To put it in a nutshell, the extremely limited Persian support means iDevices cannot be used as productivity tools, and that's why I won't purchase an iPad as long as Persian speech output is not supported.
What Apple can do to amend the abysmal situation?
As a company which has genuinely endorsed accessibility in whatever it does, Apple can take some steps to remedy the inadequacies I mentioned.
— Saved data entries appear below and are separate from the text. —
-- ==== Sys2Proof/Machine/Engine.lean ====
section
/-! DEFINITION. The datapath of an `eng_tick` after its command has been dealt with: steps C to I of
40_engine_commands.md R150, with the table lookup (42_sine_table_lookup.md), the PID corrector
(43_pid_corrector.md) and the clamp, flat-top, drive and self-tests (44_clamp_saturation.md). -/

namespace Sys2Proof.Machine

/-! ### Step D: lookup and feedback -/

/-- `base`: the table value times the multiplier, integer part (42 R213). -/
def baseDuty (t : U32) (multiplier : U16) : Nat := t.toNat * multiplier.toNat / 65536

/-- `fb_s`: the feedback sample, negated in the NEGATIVE half-cycle (43 R231). -/
def fbSample (s : State) : S17 :=
  match s.seq.phase with
  | .positive => BitVec.ofInt 17 s.ports.fbIn.toInt
  | .negative => BitVec.ofInt 17 (-s.ports.fbIn.toInt)

/-- `fb_used`: the oldest entry of the delay line, or `fb_s` itself if there is no line (43 R232). -/
def fbUsed (s : State) : S17 := (s.fbDly.getLast?).getD (fbSample s)

/-- The line takes `fb_s` and drops its oldest entry (43 R232). -/
def shiftFeedback (s : State) : State := { s with fbDly := (fbSample s :: s.fbDly).dropLast }

/-! ### Step E: feedback self-tests at the peak -/

/-- The near-zero test of NORMAL (44 R297). -/
def nearZeroTest (fbS : S17) (s : State) : State :=
  let s1 := { s with
      fbZeroCount := if fbS.toInt.natAbs < s.cfg.noiseBand.toNat then incU16 s.fbZeroCount else 0 }
  if s.cfg.fbZeroCountMax.toNat ≤ s1.fbZeroCount.toNat then raiseFault .outputShorted s1 else s1

/-- The reversed-winding test of SOFT_START (44 R296). -/
def reversedTest (fbS : S17) (s : State) : State :=
  if fbS.toInt < -(s.cfg.noiseBand.toNat : Int) then raiseFault .feedbackReversed s else s

/-- `if idx = PEAK_IDX: peak_tests(fb_s)` (40 R150 step E, 44 R295). -/
def peakTests (fbS : S17) (s : State) : State :=
  if s.seq.idx.toNat = s.cfg.peakIdx then
    match s.seq.engState with
    | .softStart => reversedTest fbS s
    | .normal => nearZeroTest fbS s
    | _ => s
  else s

/-! ### Step F: the duty -/

/-- Step 1 of 43 R234: an expired flat-top window closes (44 R266). -/
def closeFlatTop (s : State) : State :=
  if s.flatTop.active && decide (s.flatTop.endIdx.toNat ≤ s.seq.idx.toNat) then
    { s with flatTop.active := false, pid.integralSum := s.pid.savedIntegralSum }
  else s

/-- `setpoint` (43 R235): non-negative, so the shift is a division. -/
def pidSetpoint (c : Cfg) (t : U32) (rmsOffset : S16) : Nat :=
  t.toNat * ((c.rmsSetpoint.toNat : Int) + rmsOffset.toInt).toNat / 65536

/-- `err` (43 R236). -/
def pidError (c : Cfg) (t : U32) (fb : S17) (rmsOffset : S16) : S32 :=
  satS32 ((pidSetpoint c t rmsOffset : Int) - fb.toInt)

/-- Step 3 of 43 R234: the integral sum, held at 0 while flat-topped, clamped to ±I_LIMIT (43 R238). -/
def integrate (err : S32) (s : State) : State :=
  if s.flatTop.active then { s with pid.integralSum := 0 }
  else
    { s with
      pid.integralSum :=
        satS32 (sat (s.pid.integralSum.toInt + err.toInt) (-s.cfg.iLimit.toInt) s.cfg.iLimit.toInt) }

/-- The integral gain in force (43 R242). -/
def gainKi (s : State) : S32 := if s.safe.kiSafeSel then s.cfg.kiSafe else s.cfg.ki

/-- `p_term` (43 R237). -/
def pTerm (err : S32) (s : State) : S32 := q16MulInt s.cfg.kp err

/-- `i_term` (43 R238). -/
def iTerm (s : State) : S32 := q16MulInt (gainKi s) s.pid.integralSum

/-- `d_term` (43 R239), with the error of the tick before. -/
def dTerm (err : S32) (s : State) : S32 :=
  q16MulInt s.cfg.kd (satS32 (err.toInt - s.pid.prevError.toInt))

/-- `duty_raw`: the four addends exactly, saturated once (43 R240). -/
def rawDuty (base : Nat) (err : S32) (s : State) : S32 :=
  satS32 ((base : Int) + (pTerm err s).toInt + (iTerm s).toInt + (dTerm err s).toInt)

/-- Step 6 of 43 R234: flat-top entry (44 R264). -/
def openFlatTop (raw : S32) (s : State) : State :=
  if !s.flatTop.active && decide ((s.cfg.maxDuty.toNat : Int) < raw.toInt)
      && decide (s.seq.idx.toNat ≤ s.cfg.n / 2) then
    { s with
      flatTop.active := true, flatTop.endIdx := satU16 ((s.cfg.n : Int) - s.seq.idx.toNat)
      pid.savedIntegralSum := s.pid.integralSum, pid.integralSum := 0 }
  else s

/-- The min/max clamp (44 R261). -/
def clampDuty (c : Cfg) (v : Int) : U16 := satU16 (sat v c.minDuty.toNat c.maxDuty.toNat)

/-- Step 7 of 43 R234: the flat-top value or the clamp (44 R261, R265). -/
def chooseDuty (raw : S32) (s : State) : U16 :=
  if s.flatTop.active then s.cfg.flatTopDuty else clampDuty s.cfg raw.toInt

/-- Step 8 of 43 R234: the saturation reduction (44 R284). -/
def reduceDuty (d : U16) (s : State) : U16 :=
  if s.satDet.reduceActive && s.seq.phase == s.satDet.reducePhase then
    satU16 (max (s.cfg.minDuty.toNat : Int) ((d.toNat : Int) - s.satDet.reduceAmt.toNat))
  else d

/-- `normal_duty(t, base, fb_used, rms_offset)`: the closed-loop computation of one tick (43 R234). -/
def normalDuty (t : U32) (base : Nat) (fb : S17) (s : State) : State × U16 :=
  let err := pidError s.cfg t fb s.ports.rmsOffset
  let s2 := integrate err (closeFlatTop s)
  let raw := rawDuty base err s2
  let s3 := openFlatTop raw { s2 with pid.prevError := err }
  (s3, reduceDuty (chooseDuty raw s3) s3)

/-- Step F of 40 R150: closed loop in NORMAL, open loop in the other active states (40 R152). -/
def tickDuty (t : U32) (base : Nat) (fb : S17) (s : State) : State × U16 :=
  if s.seq.engState = .normal then normalDuty t base fb s else (s, clampDuty s.cfg base)

/-! ### Step H: accumulators -/

/-- `accumulate(applied, vbus_in)` (44 R270, R280); the applied duty stands in `duty_out`. -/
def accumulate (s : State) : State :=
  { s with
    rebal.dutyAcc := accU32 s.rebal.dutyAcc s.drive.dutyOut
    satDet.satAcc :=
      if s.cfg.satTailStart ≤ s.seq.idx.toNat then accU32 s.satDet.satAcc s.ports.vbusIn
      else s.satDet.satAcc }

/-! ### Step I: advance, half-cycle and full-cycle boundary -/

/-- `rebalance()` (44 R272). -/
def rebalance (s : State) : State :=
  if (s.cfg.rebalanceThreshold.toNat : Int) < (s.rebal.dutySumPos.toNat : Int) - s.rebal.dutySumNeg.toNat then
    { s with
      rebal.zcOffset :=
        satS16 (max (-(s.cfg.zcOffsetMax.toNat : Int)) (s.rebal.zcOffset.toInt - s.cfg.zcOffsetStep.toNat)) }
  else if (s.rebal.dutySumPos.toNat : Int) - s.rebal.dutySumNeg.toNat < -(s.cfg.rebalanceThreshold.toNat : Int) then
    { s with
      rebal.zcOffset :=
        satS16 (min (s.cfg.zcOffsetMax.toNat : Int) (s.rebal.zcOffset.toInt + s.cfg.zcOffsetStep.toNat)) }
  else s

/-- `diff` of the saturation detector, signed and exact (44 R282). -/
def satDiff (s : State) : Int := (s.satDet.satSumPos.toNat : Int) - s.satDet.satSumNeg.toNat

/-- No reduction in force (44 R282, 42 R216); the phase bit keeps its value. -/
def satIdle (s : State) : State := { s with satDet.reduceActive := false, satDet.reduceAmt := 0 }

/-- `saturation_detect()` (44 R282). `abs(diff)` may exceed an s32; the product is exact before it
saturates (DEDUCED, notes/assumptions/22.md). -/
def saturationDetect (s : State) : State :=
  if s.cfg.satThreshold.toNat < (satDiff s).natAbs then
    { s with
      satDet.reduceActive := true
      satDet.reducePhase := if satDiff s < 0 then .positive else .negative
      satDet.reduceAmt :=
        satU16 (q16MulIntVal s.cfg.saturationDutyGain.toInt ((satDiff s).natAbs : Int)) }
  else satIdle s

/-- `full_cycle_actions(was_normal)` (42 R216). -/
def fullCycleActions (wasNormal : Bool) (s : State) : State :=
  let s1 := selectGain
    (if wasNormal then { s with safe.safeCyclesLeft := decU16 s.safe.safeCyclesLeft } else s)
  if s1.ramp.normHalves.toNat = 2 then saturationDetect (rebalance s1) else satIdle s1

/-- The end of `boundary()`: a full cycle has ended if the new phase is POSITIVE (42 R215). -/
def closeCycle (wasNormal : Bool) (s : State) : State :=
  if s.seq.phase = .positive then
    if s.seq.engState = .normal then fullCycleActions wasNormal { s with pulses.fullCycle := true }
    else { s with pulses.fullCycle := true }
  else s

/-- `norm_halves <- was_normal ? min(2, norm_halves + 1) : 0` (42 R215). -/
def nextNormHalves (wasNormal : Bool) (n : U2) : U2 :=
  if wasNormal then BitVec.ofNat 2 (min 2 (n.toNat + 1)) else 0

/-- The other phase. -/
def otherPhase : Phase → Phase
  | .positive => .negative
  | .negative => .positive

/-- The common part of `boundary()` (42 R215). -/
def boundaryCommon (s : State) : State :=
  { s with
    seq.idx := 0, seq.phase := otherPhase s.seq.phase
    pid := ⟨0, 0, 0⟩
    flatTop := ⟨false, 0⟩
    rebal.dutySumPos := if s.seq.phase = .positive then s.rebal.dutyAcc else s.rebal.dutySumPos
    rebal.dutySumNeg := if s.seq.phase = .positive then s.rebal.dutySumNeg else s.rebal.dutyAcc
    rebal.dutyAcc := 0
    satDet.satSumPos := if s.seq.phase = .positive then s.satDet.satAcc else s.satDet.satSumPos
    satDet.satSumNeg := if s.seq.phase = .positive then s.satDet.satSumNeg else s.satDet.satAcc
    satDet.satAcc := 0
    pulses.halfCycle := true
    ramp.normHalves := nextNormHalves (s.seq.engState == .normal) s.ramp.normHalves }

/-- The multiplier one step up, saturated (40 R160, R163). -/
def rampUp (s : State) : U16 := satU16 ((s.ramp.multiplier.toNat : Int) + s.ramp.rampInc.toNat)

/-- SOFT_START at a half-cycle boundary (40 R160). -/
def softStartBoundary (s : State) : State :=
  if s.cfg.softStartCycles.toNat ≤ halvesDone (countHalf s.ramp) then
    selectGain { s with
      seq.engState := .normal
      ramp := { countHalf s.ramp with
        multiplier := scaleByVBatt s.cfg s.cfg.softStartMaxDuty s.ports.vbattAvg } }
  else { s with ramp := { countHalf s.ramp with multiplier := rampUp s } }

/-- The multiplier one step down, not below 0 (40 R163, R165). -/
def rampDown (s : State) : U16 := satU16 ((s.ramp.multiplier.toNat : Int) - s.ramp.rampInc.toNat)

/-- The end of the burst or of the ramp-down: `idle_entry(); pulse half_cycle_event; return` (40 R163,
R165). -/
def endRun (s : State) : State := { idleEntry s with pulses.halfCycle := true }

/-- PING at a half-cycle boundary (40 R163): over after 2·PING_RAMP_HC half-cycles, whatever that number
(70 R463). -/
def pingBoundary (s : State) : State :=
  let r := countHalf s.ramp
  let u := s.cfg.pingRampHc.toNat
  if 2 * u ≤ halvesDone r then endRun { s with ramp := r }
  else if halvesDone r < u then closeCycle false { s with ramp := { r with multiplier := rampUp s } }
  else if u < halvesDone r then closeCycle false { s with ramp := { r with multiplier := rampDown s } }
  else closeCycle false { s with ramp := r }

/-- SOFT_STOP at a half-cycle boundary (40 R165). -/
def softStopBoundary (s : State) : State :=
  if rampDown s = 0 then endRun { s with ramp.multiplier := rampDown s }
  else closeCycle false { s with ramp.multiplier := rampDown s }

/-- `boundary(vbatt_avg)`: the half-cycle boundary (42 R215). -/
def boundary (s : State) : State :=
  match s.seq.engState with
  | .softStart => closeCycle false (softStartBoundary (boundaryCommon s))
  | .ping => pingBoundary (boundaryCommon s)
  | .softStop => softStopBoundary (boundaryCommon s)
  | .normal => closeCycle true (boundaryCommon s)
  | .idle => closeCycle false (boundaryCommon s)

/-- Step I of 40 R150 (42 R214). -/
def advance (s : State) : State :=
  if s.seq.idx.toNat + 1 = s.cfg.n then boundary s else { s with seq.idx := incU16 s.seq.idx }

/-! ### The tick -/

/-- Steps D to I of 40 R150 with the table entry `t` of the index. -/
def activeTick (t : U32) (s : State) : State :=
  let p := tickDuty t (baseDuty t s.ramp.multiplier) (fbUsed s) (peakTests (fbSample s) (shiftFeedback s))
  advance (accumulate (driveStep p.2 p.1))

/-- Step C of 40 R150: an IDLE tick (40 R151). -/
def idleTick (s : State) : State := { driveOff s with drive.dutyOut := 0 }

/-- Steps C to I of 40 R150. A lookup outside the table cannot occur (20_memory.md R71) and faults in
the model (notes/assumptions/8.md). -/
def finishTick (s : State) : Out :=
  if s.seq.engState = .idle then .next (idleTick s)
  else
    match s.cfg.table[s.seq.idx.toNat]? with
    | some t => .next (activeTick t s)
    | none => .fault (.tableIndexOutOfRange s.seq.idx.toNat)

end Sys2Proof.Machine
end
Apple can provide a built-in voice/TTS engine for Persian. However, given the lack of TTS engines for so many languages and considering the fact that Nuance, the major provider of voices to Apple, doesn't have a Persian TTS at the moment (according to my knowledge of the matter), such a solution might not be feasible. So a better solution should be sought -- something which can take care of the issue for more unsupported languages
As such, I suggest that Apple add a TTS API for developers or companies that want to have their TTS engines operate as the global engine on iOS. This can be similar to the API for custom keyboards, the SiriKit, or the CallKit.
Imagine being able to install third-party TTS engines such as Acapela or NeoSpeech VoiceText on your iDevice in the future. This will benefit even those whose languages are supported by various iOS voices as the presence of more TTS engines and third-party developers means more options for users.
It was more than three years ago that another Iranian iDevice owner petitioned Apple on AppleVis either for the inclusion of a Persian TTS in iOS or for opening the TTS API to developers. Those requests hit a snag and iOS 8 was later released with zero Persian improvements. I'm wondering if iOS 12 can make iDevices accessible to tens of thousands of visually impaired Iranians, and to an estimated 110 million Persian speakers in Iran and the Middle East.
In closing, if you also happen to be an iDevice owner without iOS supporting your mother tongue, how do you go about your daily tasks? Have you written to Apple about the problem? If so, have you received any replies? Or have you considered switching to Android, or have you committed the switch, because of the language barrier? How do you think Apple can take care of the issue?